Text Embeddings by Weakly-Supervised Contrastive Pre-training
This provides a scalable solution for tasks like retrieval and classification, though it is incremental in improving existing embedding methods.
The paper tackles the problem of creating general-purpose text embeddings by introducing E5, a model trained with weakly-supervised contrastive pre-training, which achieves state-of-the-art performance in zero-shot retrieval by outperforming BM25 on BEIR and sets a new benchmark on MTEB when fine-tuned.

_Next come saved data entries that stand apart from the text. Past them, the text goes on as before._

/-! ### publish -/

@[simp] theorem State.publish_params (s : State) (f : CanFrame) :
    (s.publish f).params = s.params := rfl
@[simp] theorem State.publish_sched (s : State) (f : CanFrame) :
    (s.publish f).sched = s.sched := rfl
@[simp] theorem State.publish_lifecycle (s : State) (f : CanFrame) :
    (s.publish f).lifecycle = s.lifecycle := rfl
@[simp] theorem State.publish_pushPosition (s : State) (f : CanFrame) :
    (s.publish f).pushPosition = wrapInc s.params.posw s.pushPosition := rfl
@[simp] theorem State.publish_pullPosition (s : State) (f : CanFrame) :
    (s.publish f).pullPosition = s.pullPosition := rfl
@[simp] theorem State.publish_dropCount (s : State) (f : CanFrame) :
    (s.publish f).dropCount = s.dropCount := rfl
@[simp] theorem State.publish_slots (s : State) (f : CanFrame) :
    (s.publish f).slots = s.slots := rfl
@[simp] theorem State.publish_producer (s : State) (f : CanFrame) :
    (s.publish f).producer = s.producer := rfl
@[simp] theorem State.publish_consumer (s : State) (f : CanFrame) :
    (s.publish f).consumer = s.consumer := rfl
@[simp] theorem State.publish_inputs (s : State) (f : CanFrame) :
    (s.publish f).inputs = s.inputs := rfl
@[simp] theorem State.publish_reported (s : State) (f : CanFrame) :
    (s.publish f).reported = s.reported := rfl
@[simp] theorem State.publish_returns (s : State) (f : CanFrame) :
    (s.publish f).returns = s.returns := rfl
@[simp] theorem State.publish_ghost (s : State) (f : CanFrame) :
    (s.publish f).ghost = { s.ghost with stored := s.ghost.stored ++ [f] } := rfl

/-! ### advance -/

@[simp] theorem State.advance_params (s : State) (g : CanFrame) :
    (s.advance g).params = s.params := rfl
@[simp] theorem State.advance_sched (s : State) (g : CanFrame) :
    (s.advance g).sched = s.sched := rfl
@[simp] theorem State.advance_lifecycle (s : State) (g : CanFrame) :
    (s.advance g).lifecycle = s.lifecycle := rfl
@[simp] theorem State.advance_pushPosition (s : State) (g : CanFrame) :
    (s.advance g).pushPosition = s.pushPosition := rfl
@[simp] theorem State.advance_pullPosition (s : State) (g : CanFrame) :
    (s.advance g).pullPosition = wrapInc s.params.posw s.pullPosition := rfl
@[simp] theorem State.advance_dropCount (s : State) (g : CanFrame) :
    (s.advance g).dropCount = s.dropCount := rfl
@[simp] theorem State.advance_slots (s : State) (g : CanFrame) :
    (s.advance g).slots = s.slots := rfl
@[simp] theorem State.advance_producer (s : State) (g : CanFrame) :
    (s.advance g).producer = s.producer := rfl
@[simp] theorem State.advance_consumer (s : State) (g : CanFrame) :
    (s.advance g).consumer = s.consumer := rfl
@[simp] theorem State.advance_inputs (s : State) (g : CanFrame) :
    (s.advance g).inputs = s.inputs := rfl
@[simp] theorem State.advance_reported (s : State) (g : CanFrame) :
    (s.advance g).reported = s.reported := rfl
@[simp] theorem State.advance_returns (s : State) (g : CanFrame) :
    (s.advance g).returns = s.returns := rfl
@[simp] theorem State.advance_ghost (s : State) (g : CanFrame) :
    (s.advance g).ghost = { s.ghost with taken := s.ghost.taken ++ [g] } := rfl

/-! ### dropFrame -/

@[simp] theorem State.dropFrame_params (s : State) : s.dropFrame.params = s.params := rfl
@[simp] theorem State.dropFrame_sched (s : State) : s.dropFrame.sched = s.sched := rfl
@[simp] theorem State.dropFrame_lifecycle (s : State) : s.dropFrame.lifecycle = s.lifecycle := rfl
@[simp] theorem State.dropFrame_pushPosition (s : State) :
    s.dropFrame.pushPosition = s.pushPosition := rfl
@[simp] theorem State.dropFrame_pullPosition (s : State) :
    s.dropFrame.pullPosition = s.pullPosition := rfl
@[simp] theorem State.dropFrame_dropCount (s : State) :
    s.dropFrame.dropCount = wrapInc s.params.dropw s.dropCount := rfl
@[simp] theorem State.dropFrame_slots (s : State) : s.dropFrame.slots = s.slots := rfl
@[simp] theorem State.dropFrame_producer (s : State) : s.dropFrame.producer = s.producer := rfl
@[simp] theorem State.dropFrame_consumer (s : State) : s.dropFrame.consumer = s.consumer := rfl
@[simp] theorem State.dropFrame_inputs (s : State) : s.dropFrame.inputs = s.inputs := rfl
@[simp] theorem State.dropFrame_reported (s : State) : s.dropFrame.reported = s.reported := rfl
@[simp] theorem State.dropFrame_returns (s : State) : s.dropFrame.returns = s.returns := rfl
@[simp] theorem State.dropFrame_ghost (s : State) :
    s.dropFrame.ghost = { s.ghost with drops := s.ghost.drops + 1 } := rfl

/-! ### returnFrame -/

@[simp] theorem State.returnFrame_params (s : State) (g : CanFrame) :
    (s.returnFrame g).params = s.params := rfl
@[simp] theorem State.returnFrame_sched (s : State) (g : CanFrame) :
    (s.returnFrame g).sched = s.sched := rfl
@[simp] theorem State.returnFrame_lifecycle (s : State) (g : CanFrame) :
    (s.returnFrame g).lifecycle = s.lifecycle := rfl
@[simp] theorem State.returnFrame_pushPosition (s : State) (g : CanFrame) :
    (s.returnFrame g).pushPosition = s.pushPosition := rfl
@[simp] theorem State.returnFrame_pullPosition (s : State) (g : CanFrame) :
    (s.returnFrame g).pullPosition = s.pullPosition := rfl
@[simp] theorem State.returnFrame_dropCount (s : State) (g : CanFrame) :
    (s.returnFrame g).dropCount = s.dropCount := rfl
@[simp] theorem State.returnFrame_slots (s : State) (g : CanFrame) :
    (s.returnFrame g).slots = s.slots := rfl
@[simp] theorem State.returnFrame_producer (s : State) (g : CanFrame) :
    (s.returnFrame g).producer = s.producer := rfl
@[simp] theorem State.returnFrame_consumer (s : State) (g : CanFrame) :
    (s.returnFrame g).consumer = s.consumer := rfl
@[simp] theorem State.returnFrame_inputs (s : State) (g : CanFrame) :
    (s.returnFrame g).inputs = s.inputs := rfl
@[simp] theorem State.returnFrame_reported (s : State) (g : CanFrame) :
    (s.returnFrame g).reported = s.reported := rfl
@[simp] theorem State.returnFrame_returns (s : State) (g : CanFrame) :
    (s.returnFrame g).returns = { s.returns with pop := some (some g) } := rfl
@[simp] theorem State.returnFrame_ghost (s : State) (g : CanFrame) :
    (s.returnFrame g).ghost = s.ghost := rfl

/-! ### returnDropCount -/

@[simp] theorem State.returnDropCount_params (s : State) :
    s.returnDropCount.params = s.params := rfl
@[simp] theorem State.returnDropCount_sched (s : State) : s.returnDropCount.sched = s.sched := rfl
@[simp] theorem State.returnDropCount_lifecycle (s : State) :
    s.returnDropCount.lifecycle = s.lifecycle := rfl
@[simp] theorem State.returnDropCount_pushPosition (s : State) :
    s.returnDropCount.pushPosition = s.pushPosition := rfl
@[simp] theorem State.returnDropCount_pullPosition (s : State) :
    s.returnDropCount.pullPosition = s.pullPosition := rfl
@[simp] theorem State.returnDropCount_dropCount (s : State) :
    s.returnDropCount.dropCount = s.dropCount := rfl
@[simp] theorem State.returnDropCount_slots (s : State) : s.returnDropCount.slots = s.slots := rfl
@[simp] theorem State.returnDropCount_producer (s : State) :
    s.returnDropCount.producer = s.producer := rfl
@[simp] theorem State.returnDropCount_consumer (s : State) :
    s.returnDropCount.consumer = s.consumer := rfl
@[simp] theorem State.returnDropCount_inputs (s : State) :
    s.returnDropCount.inputs = s.inputs := rfl
@[simp] theorem State.returnDropCount_reported (s : State) :
    s.returnDropCount.reported = s.reported := rfl
@[simp] theorem State.returnDropCount_returns (s : State) :
    s.returnDropCount.returns = { s.returns with dropCount := some s.dropCount } := rfl
@[simp] theorem State.returnDropCount_ghost (s : State) : s.returnDropCount.ghost = s.ghost := rfl

/-! ### returnClass -/

@[simp] theorem State.returnClass_params (s : State) (d : DecodedFrame) :
    (s.returnClass d).params = s.params := rfl
@[simp] theorem State.returnClass_sched (s : State) (d : DecodedFrame) :
    (s.returnClass d).sched = s.sched := rfl
@[simp] theorem State.returnClass_lifecycle (s : State) (d : DecodedFrame) :
    (s.returnClass d).lifecycle = s.lifecycle := rfl
@[simp] theorem State.returnClass_pushPosition (s : State) (d : DecodedFrame) :
    (s.returnClass d).pushPosition = s.pushPosition := rfl
@[simp] theorem State.returnClass_pullPosition (s : State) (d : DecodedFrame) :
    (s.returnClass d).pullPosition = s.pullPosition := rfl
@[simp] theorem State.returnClass_dropCount (s : State) (d : DecodedFrame) :
    (s.returnClass d).dropCount = s.dropCount := rfl
@[simp] theorem State.returnClass_slots (s : State) (d : DecodedFrame) :
    (s.returnClass d).slots = s.slots := rfl
@[simp] theorem State.returnClass_producer (s : State) (d : DecodedFrame) :
    (s.returnClass d).producer = s.producer := rfl
@[simp] theorem State.returnClass_consumer (s : State) (d : DecodedFrame) :
    (s.returnClass d).consumer = s.consumer := rfl
@[simp] theorem State.returnClass_inputs (s : State) (d : DecodedFrame) :
    (s.returnClass d).inputs = s.inputs := rfl
@[simp] theorem State.returnClass_reported (s : State) (d : DecodedFrame) :
    (s.returnClass d).reported = s.reported := rfl
@[simp] theorem State.returnClass_returns (s : State) (d : DecodedFrame) :
    (s.returnClass d).returns = { s.returns with classify := some d } := rfl
@[simp] theorem State.returnClass_ghost (s : State) (d : DecodedFrame) :
    (s.returnClass d).ghost = s.ghost := rfl
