/-- The empty test is the comparison of `PUSHED` and `POPPED` at either width (R143 (d)). -/
theorem empty_iff (h : WidthAlike s t) :
    s.pushPosition = s.pullPosition ↔ t.pushPosition = t.pullPosition := by
  rw [h.left.empty_iff, h.right.empty_iff, h.pushed_eq, h.popped_eq]

/-- The full test compares `K` bits, which either width keeps (R143 (c)). -/
theorem fullAt_eq (h : WidthAlike s t) (b : Nat) :
    fullAt s.params s.pushPosition (b % 2 ^ s.params.posw) =
      fullAt t.params t.pushPosition (b % 2 ^ t.params.posw) := by
  rw [Bool.eq_iff_iff, h.left.fullAt_iff_counts, h.right.fullAt_iff_counts, h.pushed_eq, h.cap_eq]

/-- The producers are in one phase, with one caller and frame, and snapshots of one count. -/
theorem producer_cases (h : WidthAlike s t) :
    (s.producer = .idle ∧ t.producer = .idle) ∨
    (∃ c f b, s.producer = .loaded c f (b % 2 ^ s.params.posw) ∧
      t.producer = .loaded c f (b % 2 ^ t.params.posw)) ∨
    ∃ c f b, s.producer = .written c f (b % 2 ^ s.params.posw) ∧
      t.producer = .written c f (b % 2 ^ t.params.posw) := by
  have hp := h.producer_alike
  unfold Producer.Alike at hp
  split at hp
  · next hs ht => exact .inl ⟨hs, ht⟩
  · next hs ht =>
    obtain ⟨rfl, rfl, b, rfl, rfl, -, -⟩ := hp
    exact .inr (.inl ⟨_, _, b, hs, ht⟩)
  · next hs ht =>
    obtain ⟨rfl, rfl, b, rfl, rfl, -, -⟩ := hp
    exact .inr (.inr ⟨_, _, b, hs, ht⟩)
  · exact hp.elim

/-- The consumers are in one phase, with one caller and frame. -/
theorem consumer_cases (h : WidthAlike s t) :
    (s.consumer = .idle ∧ t.consumer = .idle) ∨
    (∃ c p p', s.consumer = .loaded c p ∧ t.consumer = .loaded c p') ∨
    (∃ c p p' g, s.consumer = .read c p g ∧ t.consumer = .read c p' g) ∨
    ∃ g, s.consumer = .reporting g ∧ t.consumer = .reporting g := by
  have hc := h.consumer_alike
  unfold Consumer.Alike at hc
  split at hc
  · next hs ht => exact .inl ⟨hs, ht⟩
  · next hs ht =>
    obtain rfl := hc
    exact .inr (.inl ⟨_, _, _, hs, ht⟩)
  · next hs ht =>
    obtain ⟨rfl, rfl⟩ := hc
    exact .inr (.inr (.inl ⟨_, _, _, _, hs, ht⟩))
  · next hs ht =>
    obtain rfl := hc
    exact .inr (.inr (.inr ⟨_, hs, ht⟩))
  · exact hc.elim

theorem producer_isIdle_eq (h : WidthAlike s t) : s.producer.isIdle = t.producer.isIdle := by
  obtain ⟨hs, ht⟩ | ⟨c, f, b, hs, ht⟩ | ⟨c, f, b, hs, ht⟩ := h.producer_cases <;> rw [hs, ht] <;> rfl

theorem consumer_isIdle_eq (h : WidthAlike s t) : s.consumer.isIdle = t.consumer.isIdle := by
  obtain ⟨hs, ht⟩ | ⟨c, p, p', hs, ht⟩ | ⟨c, p, p', g, hs, ht⟩ | ⟨g, hs, ht⟩ := h.consumer_cases <;>
    rw [hs, ht] <;> rfl

theorem consumerAdmitted_eq (h : WidthAlike s t) : s.consumerAdmitted = t.consumerAdmitted := by
  simp [State.consumerAdmitted, h.sched_eq, h.producer_isIdle_eq]

theorem built_eq (h : WidthAlike s t) : s.built = t.built := by
  simp [State.built, h.lifecycle_eq]

theorem pushRefusal_eq (h : WidthAlike s t) : s.pushRefusal = t.pushRefusal := by
  simp [State.pushRefusal, h.built_eq, h.producer_isIdle_eq]

theorem popRefusal_eq (h : WidthAlike s t) : s.popRefusal = t.popRefusal := by
  simp [State.popRefusal, h.built_eq, h.consumer_isIdle_eq, h.consumerAdmitted_eq]

/-! ### What keeps two such machines alike -/

/-- What touches the lifecycle, the pending moves and the returned values only, and those alike. -/
theorem congr {s' t' : State} (h : WidthAlike s t) (es : s.SameQueue s') (et : t.SameQueue t')
    (hl : s'.lifecycle = t'.lifecycle) (hi : s'.inputs = t'.inputs) (hr : s'.returns = t'.returns) :
    WidthAlike s' t' where
  left := h.left.congr es
  right := h.right.congr et
  k_eq := by rw [es.params, et.params, h.k_eq]
  dropw_eq := by rw [es.params, et.params, h.dropw_eq]
  sched_eq := by rw [es.sched, et.sched, h.sched_eq]
  lifecycle_eq := hl
  drop_eq := by rw [es.dropCount, et.dropCount, h.drop_eq]
  slots_eq := by rw [es.slots, et.slots, h.slots_eq]
  producer_alike := by
    rw [State.popped, State.pushed, es.params, et.params, es.ghost, es.producer, et.producer]
    exact h.producer_alike
  consumer_alike := by rw [es.consumer, et.consumer]; exact h.consumer_alike
  inputs_eq := hi
  reported_eq := by rw [es.reported, et.reported, h.reported_eq]
  returns_eq := hr
  ghost_eq := by rw [es.ghost, et.ghost, h.ghost_eq]

theorem withInputs (h : WidthAlike s t) (rest : List Input) :
    WidthAlike (s.withInputs rest) (t.withInputs rest) :=
  h.congr (s.sameQueue_withInputs rest) (t.sameQueue_withInputs rest) h.lifecycle_eq rfl h.returns_eq

theorem inUse (h : WidthAlike s t) : WidthAlike s.inUse t.inUse :=
  h.congr s.sameQueue_inUse t.sameQueue_inUse rfl h.inputs_eq h.returns_eq

theorem returnPush (h : WidthAlike s t) (c : PushCaller) (ok : Bool) :
    WidthAlike (s.returnPush c ok) (t.returnPush c ok) :=
  h.congr (s.sameQueue_returnPush c ok) (t.sameQueue_returnPush c ok) (by simp [h.lifecycle_eq])
    (by simp [h.inputs_eq]) (by cases c <;> simp [h.returns_eq])

theorem returnEmpty (h : WidthAlike s t) (c : PopCaller) :
    WidthAlike (s.returnEmpty c) (t.returnEmpty c) :=
  h.congr (s.sameQueue_returnEmpty c) (t.sameQueue_returnEmpty c) (by simp [h.lifecycle_eq])
    (by simp [h.inputs_eq]) (by cases c <;> simp [h.returns_eq])

theorem returnClass (h : WidthAlike s t) (d : DecodedFrame) :
    WidthAlike (s.returnClass d) (t.returnClass d) :=
  h.congr (s.sameQueue_returnClass d) (t.sameQueue_returnClass d) h.lifecycle_eq h.inputs_eq
    (by simp [h.returns_eq])

theorem returnDropCount (h : WidthAlike s t) :
    WidthAlike s.returnDropCount t.returnDropCount :=
  h.congr s.sameQueue_returnDropCount t.sameQueue_returnDropCount h.lifecycle_eq h.inputs_eq
    (by simp [h.returns_eq, h.drop_eq])

/-- Two constructions with the same sizes differ in nothing the relation asks for. -/
theorem construct (h : WidthAlike s t) {p : Params} (hp : p.Legal) :
    WidthAlike (s.construct p) (t.construct p) where
  left := (State.CapacityInv.constructed s.sched hp).congr (s.sameQueue_construct p)
  right := (State.CapacityInv.constructed t.sched hp).congr (t.sameQueue_construct p)
  k_eq := rfl
  dropw_eq := rfl
  sched_eq := h.sched_eq
  lifecycle_eq := rfl
  drop_eq := rfl
  slots_eq := rfl
  producer_alike := trivial
  consumer_alike := trivial
  inputs_eq := h.inputs_eq
  reported_eq := rfl
  returns_eq := rfl
  ghost_eq := rfl

/-! ### The producer's micro-steps -/

theorem pushLoad (h : WidthAlike s t) (c : PushCaller) (f : CanFrame) :
    WidthAlike (pushLoad c f s) (pushLoad c f t) :=
  { h.inUse with
    left := h.left.pushLoad c f
    right := h.right.pushLoad c f
    producer_alike := ⟨rfl, rfl, s.popped, h.left.pull_eq, h.popped_eq ▸ h.right.pull_eq,
      Nat.le_refl _, h.left.room⟩ }

theorem idleProducer (h : WidthAlike s t) :
    WidthAlike { s with producer := .idle } { t with producer := .idle } :=
  { h with left := h.left.idleProducer, right := h.right.idleProducer, producer_alike := trivial }

theorem dropFrame (h : WidthAlike s t) : WidthAlike s.dropFrame t.dropFrame :=
  { h with
    left := h.left.dropFrame
    right := h.right.dropFrame
    drop_eq := by simp [h.drop_eq, h.dropw_eq]
    ghost_eq := by simp [h.ghost_eq] }

theorem pushWrite {c : PushCaller} {f : CanFrame} {q q' : Nat} (h : WidthAlike s t)
    (hs : s.producer = .loaded c f q) (ht : t.producer = .loaded c f q')
    (hroom : fullAt s.params s.pushPosition q = false)
    (hroom' : fullAt t.params t.pushPosition q' = false) :
    WidthAlike (pushWrite c f q s) (pushWrite c f q' t) :=
  { h with
    left := h.left.pushWrite hs hroom
    right := h.right.pushWrite ht hroom'
    slots_eq := by
      show Memory.write s.slots s.pushSlot f = Memory.write t.slots t.pushSlot f
      rw [h.slots_eq, h.pushSlot_eq]
    producer_alike := by
      have hp := h.producer_alike
      rw [hs, ht] at hp
      exact hp }

theorem pushPublish {c : PushCaller} {f : CanFrame} {q q' : Nat} (h : WidthAlike s t)
    (hs : s.producer = .written c f q) (ht : t.producer = .written c f q') :
    WidthAlike (pushPublish c f s) (pushPublish c f t) := by
  have hidle := h.idleProducer
  have hpublish : WidthAlike (State.publish { s with producer := .idle } f)
      (State.publish { t with producer := .idle } f) :=
    { hidle with
      left := hidle.left.publish f rfl (h.left.staged_room (by simp [hs]))
      right := hidle.right.publish f rfl (h.right.staged_room (by simp [ht]))
      ghost_eq := by simp [h.ghost_eq] }
  exact hpublish.returnPush c true

theorem producerStep (h : WidthAlike s t) : WidthAlike (producerStep s) (producerStep t) := by
  obtain ⟨hs, ht⟩ | ⟨c, f, b, hs, ht⟩ | ⟨c, f, b, hs, ht⟩ := h.producer_cases
  · rw [producerStep_of_idle hs, producerStep_of_idle ht]
    exact h
  · cases hfull : fullAt s.params s.pushPosition (b % 2 ^ s.params.posw) with
    | true =>
      rw [producerStep_of_full hs hfull, producerStep_of_full ht (h.fullAt_eq b ▸ hfull)]
      exact h.dropFrame.idleProducer.returnPush c false
    | false =>
      have hfull' := h.fullAt_eq b ▸ hfull
      rw [producerStep_of_room hs hfull, producerStep_of_room ht hfull']
      exact h.pushWrite hs ht hfull hfull'
  · rw [producerStep_of_written hs, producerStep_of_written ht]
    exact h.pushPublish hs ht

theorem pushWhole (h : WidthAlike s t) (c : PushCaller) (f : CanFrame)
    (hs : s.producer = .idle) (ht : t.producer = .idle) :
    WidthAlike (pushWhole c f s) (pushWhole c f t) := by
  rw [← producerSteps_pushLoad c f hs, ← producerSteps_pushLoad c f ht]
  exact (h.pushLoad c f).producerStep.producerStep

/-! ### The consumer's micro-steps -/

theorem withConsumer {c c' : Consumer} (h : WidthAlike s t) (halike : Consumer.Alike c c')
    (hs : c.taking = true → s.popped + 1 ≤ s.pushed)
    (ht : c'.taking = true → t.popped + 1 ≤ t.pushed) :
    WidthAlike { s with consumer := c } { t with consumer := c' } :=
  { h with
    left := h.left.withConsumer c hs
    right := h.right.withConsumer c' ht
    consumer_alike := halike }

/-- An idle consumer's frame taken: the same frame, as `POPPED` is one count. -/
theorem advance (h : WidthAlike s t) (g : CanFrame) (hs : s.consumer = .idle)
    (ht : t.consumer = .idle) (hheld : s.popped + 1 ≤ s.pushed) :
    WidthAlike (s.advance g) (t.advance g) :=
  { h with
    left := h.left.advance g hs hheld
    right := h.right.advance g ht (by rw [← h.popped_eq, ← h.pushed_eq]; exact hheld)
    producer_alike := h.producer_alike.mono (by simp)
    ghost_eq := by simp [h.ghost_eq] }
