-- ==== Sys2Proof/Machine/Memory.lean ====
section
/-! DEFINITION. Memory: 2^20 bytes as a list of (address, byte) pairs in one canonical form (20_memory.md R50 to R53). An
address the list does not hold reads as 00H (DESIGN CHOICE, unsafe; log 10). -/

namespace Sys2Proof.Machine

/-- Memory as the listed bytes, addresses rising, no entry equal to what an unlisted address reads as. -/
abbrev Memory := List Host.Cell

/-- What an address reads as that nothing has written (DESIGN CHOICE; log 10). -/
def Memory.unlisted : Byte := 0

/-- The number of byte addresses, 2^`ADDRESS_BITS` (20_memory.md R50). -/
def Memory.size : Nat := 2 ^ Config.addressBits

/-- The byte at physical address `a` (`MemRead(a, 1)`, 00_scope.md R8). -/
def Memory.read (m : Memory) (a : Nat) : Byte :=
  match m with
  | [] => Memory.unlisted
  | (k, v) :: t => if k = a then v else Memory.read t a

/-- The list without address `a`. -/
def Memory.erase (m : Memory) (a : Nat) : Memory :=
  match m with
  | [] => []
  | (k, v) :: t => if k = a then Memory.erase t a else (k, v) :: Memory.erase t a

/-- The list with `(a, v)` put before the first larger address. -/
def Memory.insert (m : Memory) (a : Nat) (v : Byte) : Memory :=
  match m with
  | [] => [(a, v)]
  | (k, w) :: t => if a < k then (a, v) :: (k, w) :: t else (k, w) :: Memory.insert t a v

/-- Store the byte `v` at physical address `a` (`MemWrite(a, 1, v)`, 00_scope.md R8). -/
def Memory.write (m : Memory) (a : Nat) (v : Byte) : Memory :=
  if v = Memory.unlisted then Memory.erase m a else Memory.insert (Memory.erase m a) a v

/-- Every address is at least `lo`, addresses rise strictly, are below the size, and no value is the unlisted one. -/
def Memory.wfFrom (lo : Nat) (m : Memory) : Bool :=
  match m with
  | [] => true
  | (k, v) :: t => decide (lo ≤ k) && decide (k < Memory.size) && decide (v ≠ Memory.unlisted) && Memory.wfFrom (k + 1) t

/-- The canonical form. -/
def Memory.wf (m : Memory) : Bool := Memory.wfFrom 0 m

/-- The physical address of offset `o` in the segment whose register holds `base`: `(base x 16 + o) mod 2^20`
(20_memory.md R51). -/
def phys (base o : Word) : Nat := (base.toNat * 16 + o.toNat) % Memory.size

/-- The physical address of the high byte of the word at offset `o`: offset `o + 1`, except at offset FFFFH, where it is as
`WORD_AT_FFFF` says (20_memory.md R53; log 4). -/
def physHigh (base o : Word) : Nat :=
  if o = 0xFFFF then
    match Config.wordAtFFFF with
    | .wrapOffset => phys base 0
    | .linear => (phys base o + 1) % Memory.size
  else phys base (o + 1)

/-- `Mem16`: the word with low byte at `o` (20_memory.md R52, R53). -/
def Memory.read16 (m : Memory) (base o : Word) : Word :=
  Byte.pair (m.read (physHigh base o)) (m.read (phys base o))

/-- Store a word, low byte at `o` (20_memory.md R52, R53). -/
def Memory.write16 (m : Memory) (base o v : Word) : Memory :=
  (m.write (phys base o) v.lo).write (physHigh base o) v.hi

/-- `MemRead(a, 2)` at an absolute address (00_scope.md R8, 60_exceptions.md R341). -/
def Memory.readAbs16 (m : Memory) (a : Nat) : Word :=
  Byte.pair (m.read ((a + 1) % Memory.size)) (m.read (a % Memory.size))

end Sys2Proof.Machine
end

This paper presents E5, a family of state-of-the-art text embeddings that transfer well to a wide range of tasks. The model is trained in a contrastive manner with weak supervision signals from our curated large-scale text pair dataset (called CCPairs). E5 can be readily used as a general-purpose embedding model for any tasks requiring a single-vector representation of texts such as retrieval, clustering, and classification, achieving strong performance in both zero-shot and fine-tuned settings. We conduct extensive evaluations on 56 datasets from the BEIR and MTEB benchmarks. For zero-shot settings, E5 is the first model that outperforms the strong BM25 baseline on the BEIR retrieval benchmark without using any labeled data. When fine-tuned, E5 obtains the best results on the MTEB benchmark, beating existing embedding models with 40x more parameters.